Given entries Start Marker
-- ==== Sys2Proof/Machine/Number.lean ====
section
/-! DEFINITION. Number formats, rounding and conversion, the order of sums, residues and transcendentals
(spec/07_numbers.md). Floating values are exact: a sign and a natural number times a power of two. -/

namespace Sys2Proof.Machine

/-! ### Floating formats (R145) -/

/-- A floating format: mantissa bits, bias, width, the largest finite code without its sign, whether it
has an infinity, and the canonical NaN code. -/
structure FloatFmt where
  width  : Nat
  mbits  : Nat
  bias   : Nat
  maxFin : Nat
  hasInf : Bool
  nanCode : Nat
  deriving DecidableEq, Repr

/-- FP32. -/
def fmtFP32 : FloatFmt := ⟨32, 23, 127, 0x7F7FFFFF, true, 0x7FC00000⟩
/-- FP16. -/
def fmtFP16 : FloatFmt := ⟨16, 10, 15, 0x7BFF, true, 0x7E00⟩
/-- BF16. -/
def fmtBF16 : FloatFmt := ⟨16, 7, 127, 0x7F7F, true, 0x7FC0⟩
/-- E4M3. -/
def fmtE4M3 : FloatFmt := ⟨8, 3, 7, 0x7E, false, 0x7F⟩
/-- E5M2. -/
def fmtE5M2 : FloatFmt := ⟨8, 2, 15, 0x7B, true, 0x7F⟩
/-- E2M1: no infinity and no NaN; a NaN input converts to code 0 (R151). -/
def fmtE2M1 : FloatFmt := ⟨4, 1, 1, 0x7, false, 0x0⟩

/-- A floating value: NaN, an infinity, or (−1)^neg × m × 2^e. -/
inductive FVal where
  | nan
  | inf (neg : Bool)
  | fin (neg : Bool) (m : Nat) (e : Int)
  deriving DecidableEq, Repr

/-- A zero of either sign. -/
def FVal.zero (neg : Bool) : FVal := .fin neg 0 0

/-- Sign change. -/
def FVal.negate : FVal → FVal
  | .nan => .nan
  | .inf n => .inf (!n)
  | .fin n m e => .fin (!n) m e

/-- The number that a code encodes (R145). E2M1's code 0b1000 is read as NaN where no block gives it a
value (R167). -/
def FloatFmt.decode (f : FloatFmt) (code : Nat) : FVal :=
  let c := code % 2 ^ f.width
  let neg := c / 2 ^ (f.width - 1) = 1
  let mag := c % 2 ^ (f.width - 1)
  let e := mag / 2 ^ f.mbits
  let m := mag % 2 ^ f.mbits
  if f.width = 4 ∧ c = 8 then .nan
  else if mag > f.maxFin then
    if f.hasInf ∧ m = 0 ∧ mag = f.maxFin + 1 then .inf neg else .nan
  else if e = 0 then .fin neg m (1 - (f.bias : Int) - f.mbits)
  else .fin neg (2 ^ f.mbits + m) ((e : Int) - f.bias - f.mbits)

/-! ### Rounding (R150, R151) -/

/-- Whether a magnitude n, cut off below, is rounded up: `cmp` compares the part cut off with one half of a
unit; `exact` says that nothing was cut off. -/
def roundUp (rm : Rnd) (neg exact : Bool) (cmp : Ordering) (odd : Bool) : Bool :=
  if exact then false
  else
    match rm with
    | .rn => cmp == .gt || (cmp == .eq && odd)
    | .rna => cmp != .lt
    | .rz => false
    | .rd => neg
    | .ru => !neg

/-- m × 2^e divided by 2^q and rounded to a natural number. -/
def roundQuot (rm : Rnd) (neg : Bool) (m : Nat) (e q : Int) : Nat :=
  if q ≤ e then m * 2 ^ (e - q).toNat
  else
    let k := (q - e).toNat
    let n := m / 2 ^ k
    let r := m % 2 ^ k
    if roundUp rm neg (r == 0) (compare (2 * r) (2 ^ k)) (n % 2 == 1) then n + 1 else n

/-- The code of an overflow (R151). -/
def FloatFmt.overflow (f : FloatFmt) (rm : Rnd) (neg : Bool) : Nat :=
  if !f.hasInf then f.maxFin
  else
    match rm with
    | .rn | .rna => f.maxFin + 1
    | .rz => f.maxFin
    | .rd => if neg then f.maxFin + 1 else f.maxFin
    | .ru => if neg then f.maxFin else f.maxFin + 1

/-- Adds the sign bit; E2M1 has no negative zero (R151). -/
def FloatFmt.withSign (f : FloatFmt) (neg : Bool) (mag : Nat) : Nat :=
  if neg ∧ ¬(f.width = 4 ∧ mag = 0) then 2 ^ (f.width - 1) + mag else mag

/-- Rounds a value once to a format (rnd_to, R151). -/
def FloatFmt.round (f : FloatFmt) (rm : Rnd) : FVal → Nat
  | .nan => f.nanCode
  | .inf neg => f.withSign neg (if f.hasInf then f.maxFin + 1 else f.maxFin)
  | .fin neg 0 _ => f.withSign neg 0
  | .fin neg m e =>
    let qmin : Int := 1 - (f.bias : Int) - f.mbits
    let top : Int := (Nat.log2 m : Int) + e
    let q := max (top - f.mbits) qmin
    let n := roundQuot rm neg m e q
    let code := (q - qmin).toNat * 2 ^ f.mbits + n
    f.withSign neg (if code > f.maxFin then f.overflow rm neg else code)

/-! ### Exact arithmetic (R146) -/

/-- m × 2^e as a signed integer at exponent q ≤ e. -/
def signedAt (neg : Bool) (m : Nat) (e q : Int) : Int :=
  let v : Int := (m * 2 ^ (e - q).toNat : Nat)
  if neg then -v else v

/-- An integer times 2^e as a value; `zneg` is the sign of a zero. -/
def FVal.ofInt (v : Int) (e : Int) (zneg : Bool) : FVal :=
  if v = 0 then .fin zneg 0 0 else .fin (v < 0) v.natAbs e

/-- Exact sum. An exact zero from operands of one sign keeps it; from operands of opposite signs it is +0, or −0
under rd (R165). -/
def FVal.add (rm : Rnd) : FVal → FVal → FVal
  | .nan, _ => .nan
  | _, .nan => .nan
  | .inf a, .inf b => if a = b then .inf a else .nan
  | .inf a, .fin _ _ _ => .inf a
  | .fin _ _ _, .inf b => .inf b
  | .fin a m e, .fin b n g =>
    let q := min e g
    FVal.ofInt (signedAt a m e q + signedAt b n g q) q (if a = b then a else rm == .rd)

/-- Exact product. -/
def FVal.mul : FVal → FVal → FVal
  | .nan, _ => .nan
  | _, .nan => .nan
  | .inf a, .inf b => .inf (a != b)
  | .inf a, .fin b m _ => if m = 0 then .nan else .inf (a != b)
  | .fin a m _, .inf b => if m = 0 then .nan else .inf (a != b)
  | .fin a m e, .fin b n g => .fin (a != b) (m * n) (e + g)

/-- Multiplies by 2^k. -/
def FVal.scale (k : Int) : FVal → FVal
  | .fin a m e => .fin a m (e + k)
  | x => x

/-- A quotient whose rounding to any format is that of m / n × 2^e: enough quotient bits, then one bit that says
whether anything was cut off. -/
def FVal.div : FVal → FVal → FVal
  | .nan, _ => .nan
  | _, .nan => .nan
  | .inf _, .inf _ => .nan
  | .inf a, .fin b _ _ => .inf (a != b)
  | .fin a _ _, .inf b => .zero (a != b)
  | .fin a m e, .fin b n g =>
    if n = 0 then (if m = 0 then .nan else .inf (a != b))
    else if m = 0 then .zero (a != b)
    else
      let k := 64 + Nat.log2 n
      let t := m * 2 ^ k
      .fin (a != b) (2 * (t / n) + (if t % n = 0 then 0 else 1)) (e - g - k - 1)

/-- Newton's iteration for the integer square root, from above. -/
def isqrtFrom (n : Nat) : Nat → Nat → Nat
  | 0, x => x
  | fuel + 1, x =>
    let y := (x + n / x) / 2
    if y < x then isqrtFrom n fuel y else x

/-- The integer square root. -/
def isqrt (n : Nat) : Nat :=
  if n = 0 then 0 else isqrtFrom n (Nat.log2 n + 8) (2 ^ (Nat.log2 n / 2 + 1))

/-- A root whose rounding to any format is that of √x (R164). -/
def FVal.sqrt : FVal → FVal
  | .nan => .nan
  | .inf neg => if neg then .nan else .inf false
  | .fin neg m e =>
    if m = 0 then .zero neg
    else if neg then .nan
    else
      let k := 128 + (e % 2).toNat
      let t := m * 2 ^ k
      let r := isqrt t
      .fin false (2 * r + (if r * r = t then 0 else 1)) ((e - k) / 2 - 1)

/-- 1 / √x as for sqrt (R156, R157); ±0 gives infinity of its sign. -/
def FVal.rsq : FVal → FVal
  | .nan => .nan
  | .inf neg => if neg then .nan else .zero false
  | .fin neg m e =>
    if m = 0 then .inf neg
    else if neg then .nan
    else
      let k := 128 + Nat.log2 m + ((e + Nat.log2 m) % 2).toNat
      let t := 2 ^ k / m
      let r := isqrt t
      .fin false (2 * r + (if r * r * m = 2 ^ k then 0 else 1)) (-(e + k) / 2 - 1)

/-- 1 / x (R157). -/
def FVal.rcp (x : FVal) : FVal := FVal.div (.fin false 1 0) x

/-! ### 2^x and log2 x (R156): a lower bound of 192 binary places, and one bit for what lies above it
(log entry 10). -/

/-- Places after the point of the series below. -/
abbrev seriesBits : Nat := 192

/-- 2^(r / 2^t) for r < 2^t, from the bits of r, highest first: the product of the repeated roots of 2. -/
def exp2Frac (r : Nat) : Nat → Nat → Nat → Nat
  | 0, _, acc => acc
  | t + 1, root, acc =>
    let root' := isqrt (root * 2 ^ seriesBits)
    exp2Frac r t root' (if r / 2 ^ t % 2 = 1 then acc * root' / 2 ^ seriesBits else acc)

/-- 2^x. Below 2^−40 in magnitude, x moves the result by less than half a unit of every format. -/
def FVal.exp2 : FVal → FVal
  | .nan => .nan
  | .inf neg => if neg then .zero false else .inf false
  | .fin _ 0 _ => .fin false 1 0
  | .fin neg m e =>
    if (Nat.log2 m : Int) + e < -40 then
      .fin false (if neg then 2 ^ 64 - 1 else 2 ^ 64 + 1) (-64)
    else if (Nat.log2 m : Int) + e > 12 then (if neg then .fin false 1 (-4096) else .inf false)
    else
      let t := (-e).toNat
      let v := signedAt neg m (max e 0) 0
      let q := v / (2 ^ t : Nat)
      let r := (v % (2 ^ t : Nat)).toNat
      if r = 0 then .fin false 1 q
      else .fin false (2 * exp2Frac r t (2 * 2 ^ seriesBits) (2 ^ seriesBits) + 1) (q - seriesBits - 1)

/-- Binary places of log2 of a number in [1, 2), by repeated squaring. -/
def log2Frac : Nat → Nat → Nat → Nat
  | 0, _, acc => acc
  | n + 1, x, acc =>
    let y := x * x / 2 ^ (2 * seriesBits)
    if 2 * 2 ^ (2 * seriesBits) ≤ y then log2Frac n (y / 2) (2 * acc + 1) else log2Frac n y (2 * acc)

/-- log2 x. -/
def FVal.log2 : FVal → FVal
  | .nan => .nan
  | .inf neg => if neg then .nan else .inf false
  | .fin _ 0 _ => .inf true
  | .fin true _ _ => .nan
  | .fin false m e =>
    let l := Nat.log2 m
    let p : Int := (l : Int) + e
    if m = 2 ^ l then FVal.ofInt p 0 false
    else
      let fr := log2Frac seriesBits (m * 2 ^ (2 * seriesBits) / 2 ^ l) 0
      let v : Int := p * (2 ^ seriesBits : Nat) + fr
      if 0 ≤ v then .fin false (2 * v.toNat + 1) (-(seriesBits : Int) - 1)
      else .fin true (2 * (-v - 1).toNat + 1) (-(seriesBits : Int) - 1)

/-! ### Order (R164, R166) -/

/-- Compares two values that are not NaN; −0 equals +0. -/
def FVal.cmp : FVal → FVal → Ordering
  | .inf a, .inf b => if a = b then .eq else if a then .lt else .gt
  | .inf a, _ => if a then .lt else .gt
  | _, .inf b => if b then .gt else .lt
  | .fin a m e, .fin b n g => compare (signedAt a m e (min e g)) (signedAt b n g (min e g))
  | _, _ => .eq

/-- Whether a value carries a minus sign. -/
def FVal.isNeg : FVal → Bool
  | .nan => false
  | .inf n => n
  | .fin n _ _ => n

/-- The smaller by the VFMIN rule: −0 below +0, a single NaN gives the other, two give NaN (R164). -/
def FVal.min (x y : FVal) : FVal :=
  if x = .nan then y
  else if y = .nan then x
  else
    match FVal.cmp x y with
    | .lt => x
    | .gt => y
    | .eq => if x.isNeg then x else y

/-- The larger by the VFMAX rule. -/
def FVal.max (x y : FVal) : FVal :=
  if x = .nan then y
  else if y = .nan then x
  else
    match FVal.cmp x y with
    | .lt => y
    | .gt => x
    | .eq => if x.isNeg then y else x

/-! ### Integers -/

/-- An n-bit code read as signed. -/
def asSigned (n : Nat) (x : Nat) : Int :=
  let y := x % 2 ^ n
  if 2 ^ (n - 1) ≤ y then (y : Int) - 2 ^ n else y

/-- The low n bits of an integer. -/
def wrapTo (n : Nat) (x : Int) : Nat := (x % (2 ^ n : Nat)).toNat

/-- Whether an integer type is signed. -/
def typeSigned : VType → Bool
  | .i8 | .i16 | .i32 | .i64 => true
  | _ => false

/-- The smallest number of an integer type (R144). -/
def typeMin (t : VType) : Int := if typeSigned t then -(2 ^ (t.width - 1) : Nat) else 0

/-- The largest number of an integer type. -/
def typeMax (t : VType) : Int :=
  if typeSigned t then ((2 ^ (t.width - 1) : Nat) : Int) - 1 else ((2 ^ t.width : Nat) : Int) - 1

/-- The number an integer code encodes (R144). -/
def typeVal (t : VType) (x : Nat) : Int :=
  if typeSigned t then asSigned t.width x else (x % 2 ^ t.width : Nat)

/-- Saturates to an integer type and encodes. -/
def saturate (t : VType) (v : Int) : Nat := wrapTo t.width (max (typeMin t) (min (typeMax t) v))

/-- The floating format of a type code. -/
def typeFloat : VType → Option FloatFmt
  | .fp32 => some fmtFP32
  | .fp16 => some fmtFP16
  | .bf16 => some fmtBF16
  | .e4m3 => some fmtE4M3
  | .e5m2 => some fmtE5M2
  | .e2m1 => some fmtE2M1
  | _ => none

/-- The floating format of a floating lane type. -/
def floatOf : FType → FloatFmt
  | .fp32 => fmtFP32
  | .fp16 => fmtFP16
  | .bf16 => fmtBF16

/-- The value of a code of any type. -/
def typeFVal (t : VType) (x : Nat) : FVal :=
  match typeFloat t with
  | some f => f.decode x
  | none => FVal.ofInt (typeVal t x) 0 false

/-- Rounds a value to an integer type and saturates (R151). -/
def roundToInt (t : VType) (rm : Rnd) : FVal → Nat
  | .nan => 0
  | .inf neg => wrapTo t.width (if neg then typeMin t else typeMax t)
  | .fin neg m e =>
    let n := roundQuot rm neg m e 0
    saturate t (if neg then -(n : Int) else n)

/-- A value converted to any type (R151). -/
def convertTo (t : VType) (rm : Rnd) (v : FVal) : Nat :=
  match typeFloat t with
  | some f => f.round rm v
  | none => roundToInt t rm v

/-! ### Block formats (R147-R149) -/

/-- The value of an element of a block: its format, its code, and its block's scale entry. -/
def blockVal (t : VType) (code entry : Nat) : FVal :=
  let s := entry % 256
  if s = 0xFF then .nan
  else
    let v := if t = .e2m1 ∧ code % 16 = 8 then fmtE4M3.decode (entry / 256) else typeFVal t code
    v.scale ((s : Int) - 127)

/-! ### The order of sums (R152, R153) -/

/-- Rounds to FP32, mode rn, and decodes again. -/
def fp32rn (v : FVal) : FVal := fmtFP32.decode (fmtFP32.round .rn v)

/-- The exact sum of a block's products, rounded once; an exact zero is +0 (R152). -/
def blockSum (ps : List FVal) : FVal :=
  let s := ps.foldl (FVal.add .rn) (.zero false)
  fp32rn (match s with | .fin _ 0 _ => .zero false | v => v)

/-- Accumulates one block: acc := round(acc + blk). -/
def blockStep (acc : FVal) (ps : List FVal) : FVal := fp32rn (FVal.add .rn acc (blockSum ps))

/-! ### Residues (R126, R154, R155) -/

/-- The result of a modular operation: exact for inputs below q, else the free value of R154, below q. -/
def modular (opn : Nat → Nat → Nat → Nat) (exact : Nat → Nat → Nat → Nat) (q x y : Nat) : Nat :=
  if x < q ∧ y < q then exact q x y % q else opn x y q % q

/-- MULQ. -/
def mulMod (q x y : Nat) : Nat := modular Config.openProduct (fun _ x y => x * y) q x y

/-- ADDQ. -/
def addMod (q x y : Nat) : Nat := modular Config.openSum (fun _ x y => x + y) q x y

/-- SUBQ. -/
def subMod (q x y : Nat) : Nat := modular Config.openDiff (fun q x y => x + q - y) q x y

/-- QMU as ⌊2^124 / QMOD⌋ (R105). -/
def barrett (q : Nat) : Nat := 2 ^ 124 / q

end Sys2Proof.Machine
end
Given entries End Marker
> [Exercise description] All lines of the records containing "fuel" should be shown.

> [Response to the task]
  | fuel + 1, x =>
    if y < x then isqrtFrom n fuel y else x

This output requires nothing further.